Additionally, picking a location that is NOT GitHub is a plus on top of that, as that has major restrictions and overhead that don't apply to a personal page (let alone public FTP) that benefit no one in terms of accessibility (won't work on certain older browsers, for instance, plus heavy telemetry all throughout the website, being Microsoft property etc.).

The fact that, at least according to you, some things worked in VxKex-NEXT that did not with others is excellent, and does potentially give a bit of a purpose to the AI-driven fork, despite all its issues. Just remember whatever success there is to it is owed to both dotexe and vxiiduu themselves as direct contributors even for that fork, including but not limited to helping in cleaning the AI broken+messy code and getting updates to work, especially if you distrust dotexe over something like... FTP?

Anyway, it is true, however, that it is weird that Release/Debug binaries are available over HTTP at all when the source is FTP-only (both Release/Debug binaries can also be fetched over FTP, by the way). Maybe you can try e-mailing him directly to ask him as to why that is the case, and tell him it inspires less confidence in the nature of the work when it is that way. Maybe it's just 1 thing less for him to upload/update to his HTTP website, and that people generally just don't care to go and get the latest update each time, but who knows. Gotta ask him to find out.

Based on my testing of all available VxKex forks, VxKex-NEXT(tested till v1.1.3.1763 at the time of writing) is the only viable solution at the moment.

Don't forget to consider forks and other tweaks to make things work in Windows 7 without any add-ons such as VxKex, such as Node.js forks, which are an even more viable solution, at least for things that have these options.

Also keep in mind if something DOES need VxKex, and it will work across multiple VxKex forks, VxKex-NEXT is the least efficient and least stable fork as a rule of thumb, again due to its AI-driven development, even hackier nature and its e-begging incentive.

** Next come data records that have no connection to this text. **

/-- MTCR: operand 1 is the value, operand 2 names the register (R78, R171); narrow types as MFCR says. -/
def mtcrBody (o : AnOp) (d : Dec) : Body := fun s w =>
  if ¬ d.t.isInt ∨ ¬ d.specs.all (specOk d.t false false) then (s, .error illegal)
  else match crCheck w (crNum (d.specs.getD 1 (.reg 0))) with
    | .error x => (s, .error x)
    | .ok k => andThen (rdSrc o d 0 s w) (fun s1 r =>
        if k = 0x24 ∧ bitOf r.1 0 ∧ fld r.1 63 52 = 0 then (s1, .error illegal)
        else (s1, .ok (stepLast d.n (crWrite k r.1 r.2))))

def mfpswBody (o : AnOp) (d : Dec) : Body := fun s w =>
  if ¬ d.t.isInt ∨ ¬ specOk d.t true false (d.specs.getD 0 (.reg 0)) then (s, .error illegal)
  else wrDest o d 0 (w.psw.toNat o.ctx) s w

/-- MTPSW writes the RW fields, at U not IE and SS (R77). -/
def pswWrite (v : Nat) (p : Psw) : Psw :=
  let q := pswOf v
  { p with iv := q.iv, dv := q.dv, fe := q.fe, ff := q.ff, rm := q.rm, cc := q.cc,
           ie := if p.pl = .u then p.ie else q.ie, ss := if p.pl = .u then p.ss else q.ss }

/-- MTPSW: of a TYPE narrower than 32 bits the fields above the operand are written 0, and one that is no integer raises
ILLEGAL: DESIGN CHOICE (log 38). -/
def mtpswBody (o : AnOp) (d : Dec) : Body := fun s w =>
  if ¬ d.t.isInt ∨ ¬ specOk d.t false false (d.specs.getD 0 (.reg 0)) then (s, .error illegal)
  else andThen (rdSrc o d 0 s w) (fun s1 r => (s1, .ok (stepLast d.n { r.2 with psw := pswWrite r.1 r.2.psw })))

/-- WRFB: operand 1 is the address, operand 2 the bank number (R93); the bank's frame-store lines drop (R94). Which operand
is which, and that a bank above 3 raises ILLEGAL here and in RDFB, the spec does not say: DESIGN CHOICE (log 38). -/
def wrfbBody (o : AnOp) (d : Dec) : Body := fun s w =>
  if ¬ d.t.isInt ∨ ¬ d.specs.all (specOk d.t false false) then (s, .error illegal)
  else andThen (rdSrc o d 0 s w) (fun s1 r => andThen (rdSrc o d 1 s1 r.2) (fun s2 b =>
      if 3 < b.1 then (s2, .error illegal)
      else
        let s3 := updCtx o.lcn o.ctx (fun c => { c with frame := c.frame.filter (fun x => x.1 / 64 ≠ b.1) }) s2
        (s3, .ok (stepLast d.n { b.2 with fb := tset 0 b.2.fb b.1 (bv64 (r.1 / 4096 * 4096)) }))))

def rdfbBody (o : AnOp) (d : Dec) : Body := fun s w =>
  if ¬ d.t.isInt ∨ ¬ specOk d.t false false (d.specs.getD 0 (.reg 0)) ∨ ¬ specOk d.t true false (d.specs.getD 1 (.reg 0)) then
    (s, .error illegal)
  else andThen (rdSrc o d 0 s w) (fun s1 r =>
      if 3 < r.1 then (s1, .error illegal) else wrDest o d 1 (tget 0 r.2.fb r.1).toNat s1 r.2)

/-! ### The A5 area (R127, R128) -/

def a5Area (c : Ctx) : List Byte :=
  (upTo 8).flatMap (fun i => toBytes 4 (tget 0 c.a5a i).toNat) ++
  (upTo 16).flatMap (fun i => toBytes 8 (tget 0 c.a5d i).toNat) ++
  (upTo 4).flatMap (fun i => toBytes 16 (tget 0 c.a5ac i).toNat) ++
  toBytes 1 c.bnk.toNat ++ toBytes 1 c.a5cc.toNat ++ List.replicate 30 0

def a5Load (d : List Byte) (c : Ctx) : Ctx :=
  { c with
    a5a := (upTo 8).foldl (fun t i => tset 0 t i (BitVec.ofNat 32 (fieldAt d (4 * i) 4))) []
    a5d := (upTo 16).foldl (fun t i => tset 0 t i (BitVec.ofNat 64 (fieldAt d (0x20 + 8 * i) 8))) []
    a5ac := (upTo 4).foldl (fun t i => tset 0 t i (BitVec.ofNat 128 (fieldAt d (0xA0 + 16 * i) 16))) []
    bnk := d.getD 0xE0 0
    a5cc := ccOf ((d.getD 0xE1 0).toNat % 16) }

/-- The area's operand, aligned to 64 bytes (R128). -/
def areaOf (o : AnOp) (d : Dec) (acc : Acc) (s : State) (w : Ctx) : Res1 (List Chunk × Ctx) :=
  andThen (addrOf o.lcn o.ctx d.t.bytes s w (d.specs.getD 0 (.reg 0))) (fun s1 r =>
    andThen (alignCheck 64 r.1 (resolve s1 o.lcn r.2 r.1 256 acc)) (fun s2 ks => (s2, .ok (ks, r.2))))

/-- The operand of SVA5 and LDA5 is an address, of an integer TYPE (log 8). -/
def areaOk (d : Dec) : Bool := d.t.isInt && memSpec (d.specs.getD 0 (.reg 0))

def sva5Body (o : AnOp) (d : Dec) : Body := fun s w =>
  if ¬ areaOk d then (s, .error illegal) else atS w (andThen (areaOf o d .write s w) (fun s1 r => (storeChunks o.lcn o.ctx r.1 (a5Area w) s1, .ok (stepPc d.n r.2)))) s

Of course, if absolutely nothing works for an use-case, but VxKex-NEXT just so happens to work, then by all means feel free to go for it. That's all the advice I can give to us Windows 7 users worldwide.

donotsdubba avatar Nov 18 '25 08:11 donotsdubba

@donotsdubba Would you mind posting screenshots? I have never had/used Discord as I don't agree with its TOS, and also because Discord chat is not wayback machine archivable. I'll respond to the rest of your comment afterwards, as my reply is contingent on the veracity of your claim of 'heavily AI driven' development. So I shall respond after you post screenshots of the developer self-disclosing that they use AI. We(non-discord users) would all appreciate it. Thanks.

barkoder avatar Nov 18 '25 18:11 barkoder